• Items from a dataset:
━━━━━━

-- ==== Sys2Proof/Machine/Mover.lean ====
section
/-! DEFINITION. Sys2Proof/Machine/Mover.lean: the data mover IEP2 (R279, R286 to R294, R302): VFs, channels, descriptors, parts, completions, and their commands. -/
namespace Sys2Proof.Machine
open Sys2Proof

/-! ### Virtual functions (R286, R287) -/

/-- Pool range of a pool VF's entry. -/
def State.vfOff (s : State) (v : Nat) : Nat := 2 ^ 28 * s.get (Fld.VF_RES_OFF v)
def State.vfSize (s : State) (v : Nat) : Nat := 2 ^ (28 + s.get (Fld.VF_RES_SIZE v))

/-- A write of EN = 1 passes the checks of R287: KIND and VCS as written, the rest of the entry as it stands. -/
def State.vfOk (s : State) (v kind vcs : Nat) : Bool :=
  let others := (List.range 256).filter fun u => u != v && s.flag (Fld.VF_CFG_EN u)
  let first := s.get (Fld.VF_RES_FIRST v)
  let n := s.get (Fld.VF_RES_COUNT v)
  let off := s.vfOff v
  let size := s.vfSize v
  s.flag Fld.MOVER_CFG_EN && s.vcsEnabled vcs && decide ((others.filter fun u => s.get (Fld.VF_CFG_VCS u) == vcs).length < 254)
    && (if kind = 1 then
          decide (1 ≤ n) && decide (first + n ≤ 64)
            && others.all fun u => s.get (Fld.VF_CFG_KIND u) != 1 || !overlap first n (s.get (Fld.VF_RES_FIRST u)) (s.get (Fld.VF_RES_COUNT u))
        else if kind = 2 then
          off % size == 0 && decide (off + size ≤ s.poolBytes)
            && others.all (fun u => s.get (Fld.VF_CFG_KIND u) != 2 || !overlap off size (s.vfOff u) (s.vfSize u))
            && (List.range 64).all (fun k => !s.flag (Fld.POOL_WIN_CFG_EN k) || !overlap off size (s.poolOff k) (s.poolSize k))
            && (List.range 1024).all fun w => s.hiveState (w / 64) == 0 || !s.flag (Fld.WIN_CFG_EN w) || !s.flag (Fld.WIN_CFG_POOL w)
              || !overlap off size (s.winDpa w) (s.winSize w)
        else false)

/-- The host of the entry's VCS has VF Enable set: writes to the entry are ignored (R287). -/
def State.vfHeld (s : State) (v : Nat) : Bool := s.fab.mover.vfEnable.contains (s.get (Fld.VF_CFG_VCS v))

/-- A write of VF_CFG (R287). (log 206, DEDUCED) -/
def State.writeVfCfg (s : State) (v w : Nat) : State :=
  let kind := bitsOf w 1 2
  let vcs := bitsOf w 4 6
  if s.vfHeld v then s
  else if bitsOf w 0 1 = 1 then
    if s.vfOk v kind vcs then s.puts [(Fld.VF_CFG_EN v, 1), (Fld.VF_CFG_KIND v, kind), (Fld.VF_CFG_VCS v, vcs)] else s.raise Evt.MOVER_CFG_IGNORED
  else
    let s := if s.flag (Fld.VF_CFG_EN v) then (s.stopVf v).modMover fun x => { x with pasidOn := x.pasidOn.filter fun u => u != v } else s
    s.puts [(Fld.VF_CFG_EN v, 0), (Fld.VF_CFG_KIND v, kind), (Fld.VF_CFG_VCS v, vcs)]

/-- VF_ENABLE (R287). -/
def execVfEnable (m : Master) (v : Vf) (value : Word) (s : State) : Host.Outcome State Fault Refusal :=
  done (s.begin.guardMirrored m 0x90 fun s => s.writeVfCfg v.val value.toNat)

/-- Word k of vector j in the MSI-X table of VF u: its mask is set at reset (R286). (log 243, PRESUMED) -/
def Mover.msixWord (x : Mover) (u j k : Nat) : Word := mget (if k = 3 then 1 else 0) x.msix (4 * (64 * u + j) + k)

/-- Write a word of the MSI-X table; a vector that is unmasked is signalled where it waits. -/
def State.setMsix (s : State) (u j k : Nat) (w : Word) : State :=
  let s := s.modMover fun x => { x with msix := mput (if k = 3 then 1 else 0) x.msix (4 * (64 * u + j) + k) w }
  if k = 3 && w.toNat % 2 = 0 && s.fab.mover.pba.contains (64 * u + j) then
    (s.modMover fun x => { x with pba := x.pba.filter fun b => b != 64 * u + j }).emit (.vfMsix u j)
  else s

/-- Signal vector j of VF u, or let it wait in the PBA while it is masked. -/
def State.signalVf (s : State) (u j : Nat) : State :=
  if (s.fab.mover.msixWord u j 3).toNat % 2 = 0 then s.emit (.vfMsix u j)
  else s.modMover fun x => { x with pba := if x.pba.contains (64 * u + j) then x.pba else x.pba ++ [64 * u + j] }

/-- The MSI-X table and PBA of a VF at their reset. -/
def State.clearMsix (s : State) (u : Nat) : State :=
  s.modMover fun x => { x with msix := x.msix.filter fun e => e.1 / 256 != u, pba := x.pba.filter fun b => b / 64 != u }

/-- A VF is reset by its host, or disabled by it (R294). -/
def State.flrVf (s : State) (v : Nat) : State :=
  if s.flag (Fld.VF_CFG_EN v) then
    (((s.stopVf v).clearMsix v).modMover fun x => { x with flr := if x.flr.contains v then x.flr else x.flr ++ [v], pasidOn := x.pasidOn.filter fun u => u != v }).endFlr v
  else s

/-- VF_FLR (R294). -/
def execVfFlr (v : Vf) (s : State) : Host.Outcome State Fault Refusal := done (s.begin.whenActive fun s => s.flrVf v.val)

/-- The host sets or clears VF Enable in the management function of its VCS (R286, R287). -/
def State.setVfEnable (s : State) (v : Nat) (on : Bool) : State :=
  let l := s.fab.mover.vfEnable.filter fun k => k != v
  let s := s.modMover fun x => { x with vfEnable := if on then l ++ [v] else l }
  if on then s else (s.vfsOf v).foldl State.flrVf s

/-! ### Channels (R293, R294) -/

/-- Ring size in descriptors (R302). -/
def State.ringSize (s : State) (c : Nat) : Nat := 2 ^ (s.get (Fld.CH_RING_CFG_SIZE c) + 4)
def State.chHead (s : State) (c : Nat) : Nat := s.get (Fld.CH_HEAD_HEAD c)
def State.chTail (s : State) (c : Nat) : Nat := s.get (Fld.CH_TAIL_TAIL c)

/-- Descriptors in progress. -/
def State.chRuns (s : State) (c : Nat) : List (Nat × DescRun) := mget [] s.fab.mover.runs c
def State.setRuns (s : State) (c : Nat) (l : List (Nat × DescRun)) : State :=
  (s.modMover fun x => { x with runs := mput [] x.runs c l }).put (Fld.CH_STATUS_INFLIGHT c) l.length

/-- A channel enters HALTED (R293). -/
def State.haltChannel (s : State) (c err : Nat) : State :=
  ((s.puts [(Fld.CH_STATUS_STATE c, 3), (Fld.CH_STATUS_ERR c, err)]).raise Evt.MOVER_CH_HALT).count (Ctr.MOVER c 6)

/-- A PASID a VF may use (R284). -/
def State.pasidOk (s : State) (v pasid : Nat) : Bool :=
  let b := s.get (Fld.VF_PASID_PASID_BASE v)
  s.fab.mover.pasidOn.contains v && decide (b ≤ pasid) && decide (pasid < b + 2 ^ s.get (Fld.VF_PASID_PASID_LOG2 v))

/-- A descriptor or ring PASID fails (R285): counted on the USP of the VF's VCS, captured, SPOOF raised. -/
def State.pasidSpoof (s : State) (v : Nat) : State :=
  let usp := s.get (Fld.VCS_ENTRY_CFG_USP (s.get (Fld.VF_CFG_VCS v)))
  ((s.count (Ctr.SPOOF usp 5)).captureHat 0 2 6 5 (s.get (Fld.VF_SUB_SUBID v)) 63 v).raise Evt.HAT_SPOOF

━━━━━━

• DIRECTIONS FOR THIS TASK: Among the entries above, which lines include "flag"? List them all.

• REPLY:
  let others := (List.range 256).filter fun u => u != v && s.flag (Fld.VF_CFG_EN u)
  s.flag Fld.MOVER_CFG_EN && s.vcsEnabled vcs && decide ((others.filter fun u => s.get (Fld.VF_CFG_VCS u) == vcs).length < 254)
            && (List.range 64).all (fun k => !s.flag (Fld.POOL_WIN_CFG_EN k) || !overlap off size (s.poolOff k) (s.poolSize k))
            && (List.range 1024).all fun w => s.hiveState (w / 64) == 0 || !s.flag (Fld.WIN_CFG_EN w) || !s.flag (Fld.WIN_CFG_POOL w)
    let s := if s.flag (Fld.VF_CFG_EN v) then (s.stopVf v).modMover fun x => { x with pasidOn := x.pasidOn.filter fun u => u != v } else s
  if s.flag (Fld.VF_CFG_EN v) then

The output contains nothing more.